§ The task: Beneath this task are records; print exactly the stretch of them from the line with "BASE + N is" through the line with "R201, R202) -/", both ends included.

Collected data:
━━━━━━━━━━━━━━━━
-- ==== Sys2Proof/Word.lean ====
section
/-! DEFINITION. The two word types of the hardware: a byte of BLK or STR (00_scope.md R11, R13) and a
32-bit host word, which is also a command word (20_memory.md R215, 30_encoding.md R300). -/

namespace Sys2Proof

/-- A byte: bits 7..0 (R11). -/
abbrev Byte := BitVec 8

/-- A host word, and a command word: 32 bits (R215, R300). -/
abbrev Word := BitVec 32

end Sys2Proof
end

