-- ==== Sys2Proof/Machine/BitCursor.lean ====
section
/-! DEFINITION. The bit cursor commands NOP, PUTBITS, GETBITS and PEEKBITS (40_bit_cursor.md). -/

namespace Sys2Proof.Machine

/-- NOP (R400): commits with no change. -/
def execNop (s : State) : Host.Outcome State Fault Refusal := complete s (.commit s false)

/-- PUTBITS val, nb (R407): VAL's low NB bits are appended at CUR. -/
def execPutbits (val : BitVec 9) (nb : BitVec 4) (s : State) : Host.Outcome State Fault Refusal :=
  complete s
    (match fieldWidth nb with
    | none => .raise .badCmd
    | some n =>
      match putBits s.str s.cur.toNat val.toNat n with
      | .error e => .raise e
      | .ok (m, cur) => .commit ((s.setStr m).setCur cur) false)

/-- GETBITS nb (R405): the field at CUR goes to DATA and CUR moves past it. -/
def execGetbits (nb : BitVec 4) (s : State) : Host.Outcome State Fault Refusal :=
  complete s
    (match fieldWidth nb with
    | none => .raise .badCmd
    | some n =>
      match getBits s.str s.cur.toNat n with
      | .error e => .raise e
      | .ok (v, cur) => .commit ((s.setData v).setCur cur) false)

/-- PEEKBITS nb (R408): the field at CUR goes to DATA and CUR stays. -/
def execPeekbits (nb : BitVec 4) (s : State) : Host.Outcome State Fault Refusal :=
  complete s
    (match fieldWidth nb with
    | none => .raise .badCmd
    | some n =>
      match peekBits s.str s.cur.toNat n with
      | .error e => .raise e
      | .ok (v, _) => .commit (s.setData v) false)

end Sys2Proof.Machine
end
━━━━━━━━━━━━━━━━
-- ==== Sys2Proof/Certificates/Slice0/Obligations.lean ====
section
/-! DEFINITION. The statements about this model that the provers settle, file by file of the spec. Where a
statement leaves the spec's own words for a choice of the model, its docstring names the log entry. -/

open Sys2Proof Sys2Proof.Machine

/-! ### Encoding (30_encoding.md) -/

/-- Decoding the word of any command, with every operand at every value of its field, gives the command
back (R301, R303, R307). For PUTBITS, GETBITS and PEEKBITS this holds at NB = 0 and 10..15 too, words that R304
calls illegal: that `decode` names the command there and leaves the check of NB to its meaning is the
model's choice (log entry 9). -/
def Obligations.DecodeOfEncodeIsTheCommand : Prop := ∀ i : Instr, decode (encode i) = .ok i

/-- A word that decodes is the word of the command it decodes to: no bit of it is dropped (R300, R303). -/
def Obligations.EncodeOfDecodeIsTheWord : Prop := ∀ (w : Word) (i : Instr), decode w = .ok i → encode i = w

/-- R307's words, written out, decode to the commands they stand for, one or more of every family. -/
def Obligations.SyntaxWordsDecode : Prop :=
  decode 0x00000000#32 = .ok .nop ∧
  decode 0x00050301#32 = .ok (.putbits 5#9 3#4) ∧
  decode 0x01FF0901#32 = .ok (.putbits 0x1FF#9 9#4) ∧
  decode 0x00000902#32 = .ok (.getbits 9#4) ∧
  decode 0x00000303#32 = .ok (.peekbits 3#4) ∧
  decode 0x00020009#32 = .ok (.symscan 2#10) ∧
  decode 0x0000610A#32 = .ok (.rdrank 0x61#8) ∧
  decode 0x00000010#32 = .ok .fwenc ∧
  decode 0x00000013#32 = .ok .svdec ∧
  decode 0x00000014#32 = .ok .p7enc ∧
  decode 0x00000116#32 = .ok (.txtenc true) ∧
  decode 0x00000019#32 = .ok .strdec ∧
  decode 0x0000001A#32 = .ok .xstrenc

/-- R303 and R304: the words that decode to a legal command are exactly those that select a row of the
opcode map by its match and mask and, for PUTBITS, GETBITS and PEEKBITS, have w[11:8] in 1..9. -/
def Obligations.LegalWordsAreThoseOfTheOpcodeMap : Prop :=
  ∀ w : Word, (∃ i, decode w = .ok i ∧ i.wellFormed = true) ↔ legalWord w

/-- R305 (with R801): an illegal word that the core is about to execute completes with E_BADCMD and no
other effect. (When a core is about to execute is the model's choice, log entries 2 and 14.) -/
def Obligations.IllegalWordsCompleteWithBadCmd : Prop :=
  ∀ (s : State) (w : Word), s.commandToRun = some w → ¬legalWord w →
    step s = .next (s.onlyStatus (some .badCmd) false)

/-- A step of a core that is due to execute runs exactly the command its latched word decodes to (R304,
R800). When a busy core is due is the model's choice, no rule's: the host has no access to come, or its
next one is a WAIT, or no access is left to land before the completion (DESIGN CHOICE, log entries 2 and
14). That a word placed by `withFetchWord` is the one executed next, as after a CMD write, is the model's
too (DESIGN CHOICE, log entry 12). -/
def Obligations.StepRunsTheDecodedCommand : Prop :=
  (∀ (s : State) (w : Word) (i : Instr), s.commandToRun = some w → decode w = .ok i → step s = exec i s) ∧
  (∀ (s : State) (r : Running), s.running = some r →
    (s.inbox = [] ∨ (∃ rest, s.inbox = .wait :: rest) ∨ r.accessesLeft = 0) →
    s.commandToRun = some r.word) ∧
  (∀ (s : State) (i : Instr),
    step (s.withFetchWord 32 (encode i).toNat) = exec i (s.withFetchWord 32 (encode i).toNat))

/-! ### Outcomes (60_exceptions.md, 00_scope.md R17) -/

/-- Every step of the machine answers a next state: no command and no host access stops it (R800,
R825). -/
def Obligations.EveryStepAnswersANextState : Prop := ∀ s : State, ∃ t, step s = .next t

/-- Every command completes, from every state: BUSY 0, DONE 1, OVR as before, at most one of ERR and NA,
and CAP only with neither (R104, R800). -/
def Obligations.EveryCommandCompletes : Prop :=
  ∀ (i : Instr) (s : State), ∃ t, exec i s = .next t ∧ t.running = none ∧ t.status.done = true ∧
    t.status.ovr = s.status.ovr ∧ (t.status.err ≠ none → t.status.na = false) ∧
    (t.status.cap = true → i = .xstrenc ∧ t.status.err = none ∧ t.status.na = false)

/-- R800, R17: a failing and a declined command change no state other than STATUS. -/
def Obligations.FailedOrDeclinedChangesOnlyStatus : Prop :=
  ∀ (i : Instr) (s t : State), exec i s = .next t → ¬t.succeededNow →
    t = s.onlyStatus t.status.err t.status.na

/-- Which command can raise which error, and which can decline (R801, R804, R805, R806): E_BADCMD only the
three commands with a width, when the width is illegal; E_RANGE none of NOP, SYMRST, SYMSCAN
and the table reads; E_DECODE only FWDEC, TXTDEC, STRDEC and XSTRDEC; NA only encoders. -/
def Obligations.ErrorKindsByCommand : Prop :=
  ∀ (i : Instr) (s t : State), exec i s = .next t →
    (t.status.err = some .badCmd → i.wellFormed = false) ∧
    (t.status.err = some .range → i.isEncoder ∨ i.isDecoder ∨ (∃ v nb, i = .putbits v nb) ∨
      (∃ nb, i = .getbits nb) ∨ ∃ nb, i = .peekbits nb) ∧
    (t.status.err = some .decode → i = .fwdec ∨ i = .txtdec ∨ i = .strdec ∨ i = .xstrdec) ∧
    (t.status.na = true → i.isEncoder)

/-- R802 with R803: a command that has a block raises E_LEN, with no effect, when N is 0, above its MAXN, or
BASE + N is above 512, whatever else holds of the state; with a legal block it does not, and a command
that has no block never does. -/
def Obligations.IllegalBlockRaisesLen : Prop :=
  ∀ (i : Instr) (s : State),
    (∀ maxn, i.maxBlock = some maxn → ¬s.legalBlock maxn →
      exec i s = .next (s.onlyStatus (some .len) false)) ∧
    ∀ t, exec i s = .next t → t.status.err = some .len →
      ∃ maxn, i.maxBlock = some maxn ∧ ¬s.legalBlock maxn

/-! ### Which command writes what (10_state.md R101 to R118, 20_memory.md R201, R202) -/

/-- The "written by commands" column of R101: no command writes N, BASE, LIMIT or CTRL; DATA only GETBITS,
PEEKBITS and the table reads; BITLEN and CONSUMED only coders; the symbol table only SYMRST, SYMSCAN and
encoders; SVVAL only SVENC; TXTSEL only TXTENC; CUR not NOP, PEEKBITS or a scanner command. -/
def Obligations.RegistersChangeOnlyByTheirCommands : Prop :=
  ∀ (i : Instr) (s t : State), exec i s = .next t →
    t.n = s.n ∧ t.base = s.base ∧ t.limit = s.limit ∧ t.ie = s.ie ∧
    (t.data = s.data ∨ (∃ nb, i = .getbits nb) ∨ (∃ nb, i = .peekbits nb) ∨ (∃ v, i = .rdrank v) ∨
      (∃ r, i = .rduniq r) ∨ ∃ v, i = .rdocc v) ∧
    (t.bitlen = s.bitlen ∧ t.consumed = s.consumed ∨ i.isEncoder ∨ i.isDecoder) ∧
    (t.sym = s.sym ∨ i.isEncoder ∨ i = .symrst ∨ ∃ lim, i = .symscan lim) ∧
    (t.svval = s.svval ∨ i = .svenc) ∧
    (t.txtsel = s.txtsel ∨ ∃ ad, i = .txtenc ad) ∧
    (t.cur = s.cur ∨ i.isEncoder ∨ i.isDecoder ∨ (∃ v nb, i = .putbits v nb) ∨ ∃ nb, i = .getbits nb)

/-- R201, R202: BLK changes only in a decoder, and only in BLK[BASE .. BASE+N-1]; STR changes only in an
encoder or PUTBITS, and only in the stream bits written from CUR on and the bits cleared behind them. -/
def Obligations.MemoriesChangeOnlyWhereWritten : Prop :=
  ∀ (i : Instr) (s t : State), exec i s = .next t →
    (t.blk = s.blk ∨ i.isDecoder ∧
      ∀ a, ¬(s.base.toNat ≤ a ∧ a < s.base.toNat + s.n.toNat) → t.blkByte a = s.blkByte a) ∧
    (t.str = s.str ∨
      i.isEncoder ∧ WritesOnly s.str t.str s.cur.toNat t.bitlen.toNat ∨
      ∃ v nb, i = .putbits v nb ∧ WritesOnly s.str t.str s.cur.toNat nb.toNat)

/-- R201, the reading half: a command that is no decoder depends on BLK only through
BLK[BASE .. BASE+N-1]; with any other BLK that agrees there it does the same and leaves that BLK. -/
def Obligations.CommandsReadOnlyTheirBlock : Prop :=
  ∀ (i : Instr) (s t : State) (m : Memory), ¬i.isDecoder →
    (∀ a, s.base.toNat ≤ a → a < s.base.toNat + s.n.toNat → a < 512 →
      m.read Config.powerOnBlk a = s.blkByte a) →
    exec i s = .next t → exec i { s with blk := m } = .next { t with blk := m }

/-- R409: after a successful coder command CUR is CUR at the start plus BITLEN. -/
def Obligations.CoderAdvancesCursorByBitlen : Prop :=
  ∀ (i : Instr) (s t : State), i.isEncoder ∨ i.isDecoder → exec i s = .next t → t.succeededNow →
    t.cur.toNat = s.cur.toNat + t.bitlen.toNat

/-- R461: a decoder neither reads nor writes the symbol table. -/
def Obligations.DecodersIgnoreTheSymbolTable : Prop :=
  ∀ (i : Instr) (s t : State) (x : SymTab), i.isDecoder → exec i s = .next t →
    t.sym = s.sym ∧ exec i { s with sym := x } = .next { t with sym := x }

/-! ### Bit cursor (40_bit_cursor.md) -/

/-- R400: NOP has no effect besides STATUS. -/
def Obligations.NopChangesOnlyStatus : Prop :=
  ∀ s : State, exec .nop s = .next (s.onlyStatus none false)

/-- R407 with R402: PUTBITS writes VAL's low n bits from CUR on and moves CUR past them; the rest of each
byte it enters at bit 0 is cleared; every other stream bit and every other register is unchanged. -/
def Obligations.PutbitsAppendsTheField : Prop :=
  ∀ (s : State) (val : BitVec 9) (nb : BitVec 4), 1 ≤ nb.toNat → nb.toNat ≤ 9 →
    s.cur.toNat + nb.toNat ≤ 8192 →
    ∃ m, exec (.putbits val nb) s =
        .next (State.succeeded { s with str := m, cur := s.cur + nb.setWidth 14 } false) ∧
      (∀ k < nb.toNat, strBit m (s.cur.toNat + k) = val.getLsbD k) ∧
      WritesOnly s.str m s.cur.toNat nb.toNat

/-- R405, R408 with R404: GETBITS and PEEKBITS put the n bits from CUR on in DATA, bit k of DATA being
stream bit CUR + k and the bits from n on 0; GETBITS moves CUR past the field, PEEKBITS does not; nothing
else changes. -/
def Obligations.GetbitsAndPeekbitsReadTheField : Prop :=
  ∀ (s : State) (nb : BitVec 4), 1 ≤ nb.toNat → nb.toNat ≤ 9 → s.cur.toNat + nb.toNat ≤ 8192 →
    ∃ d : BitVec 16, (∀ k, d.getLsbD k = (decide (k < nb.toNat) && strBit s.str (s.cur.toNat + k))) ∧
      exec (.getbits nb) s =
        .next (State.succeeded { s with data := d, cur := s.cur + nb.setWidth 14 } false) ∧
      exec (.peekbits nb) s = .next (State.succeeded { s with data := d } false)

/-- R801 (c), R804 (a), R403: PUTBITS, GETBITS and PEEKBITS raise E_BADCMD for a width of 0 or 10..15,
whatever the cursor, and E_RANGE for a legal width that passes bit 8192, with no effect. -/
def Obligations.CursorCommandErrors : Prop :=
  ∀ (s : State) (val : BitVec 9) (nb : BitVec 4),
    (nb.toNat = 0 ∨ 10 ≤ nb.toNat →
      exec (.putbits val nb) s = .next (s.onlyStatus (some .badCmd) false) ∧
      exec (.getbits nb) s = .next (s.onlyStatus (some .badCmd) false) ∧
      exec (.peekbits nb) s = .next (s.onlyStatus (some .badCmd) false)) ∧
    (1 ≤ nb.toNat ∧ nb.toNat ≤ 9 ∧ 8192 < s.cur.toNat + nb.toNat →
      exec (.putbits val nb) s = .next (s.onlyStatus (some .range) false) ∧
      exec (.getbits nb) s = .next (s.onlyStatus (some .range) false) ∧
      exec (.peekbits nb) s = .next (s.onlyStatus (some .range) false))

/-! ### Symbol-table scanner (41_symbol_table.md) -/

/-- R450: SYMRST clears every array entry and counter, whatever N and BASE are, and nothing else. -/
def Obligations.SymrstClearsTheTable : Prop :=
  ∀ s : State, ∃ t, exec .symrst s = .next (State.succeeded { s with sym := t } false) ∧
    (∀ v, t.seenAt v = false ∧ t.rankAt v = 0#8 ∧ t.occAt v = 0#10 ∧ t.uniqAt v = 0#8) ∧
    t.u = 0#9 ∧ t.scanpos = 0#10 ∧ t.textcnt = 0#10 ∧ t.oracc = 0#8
━━━━━━━━━━━━━━━━
§ Answer below:
BASE + N is above 512, whatever else holds of the state; with a legal block it does not, and a command
that has no block never does. -/
def Obligations.IllegalBlockRaisesLen : Prop :=
  ∀ (i : Instr) (s : State),
    (∀ maxn, i.maxBlock = some maxn → ¬s.legalBlock maxn →
      exec i s = .next (s.onlyStatus (some .len) false)) ∧
    ∀ t, exec i s = .next t → t.status.err = some .len →
      ∃ maxn, i.maxBlock = some maxn ∧ ¬s.legalBlock maxn

/-! ### Which command writes what (10_state.md R101 to R118, 20_memory.md R201, R202) -/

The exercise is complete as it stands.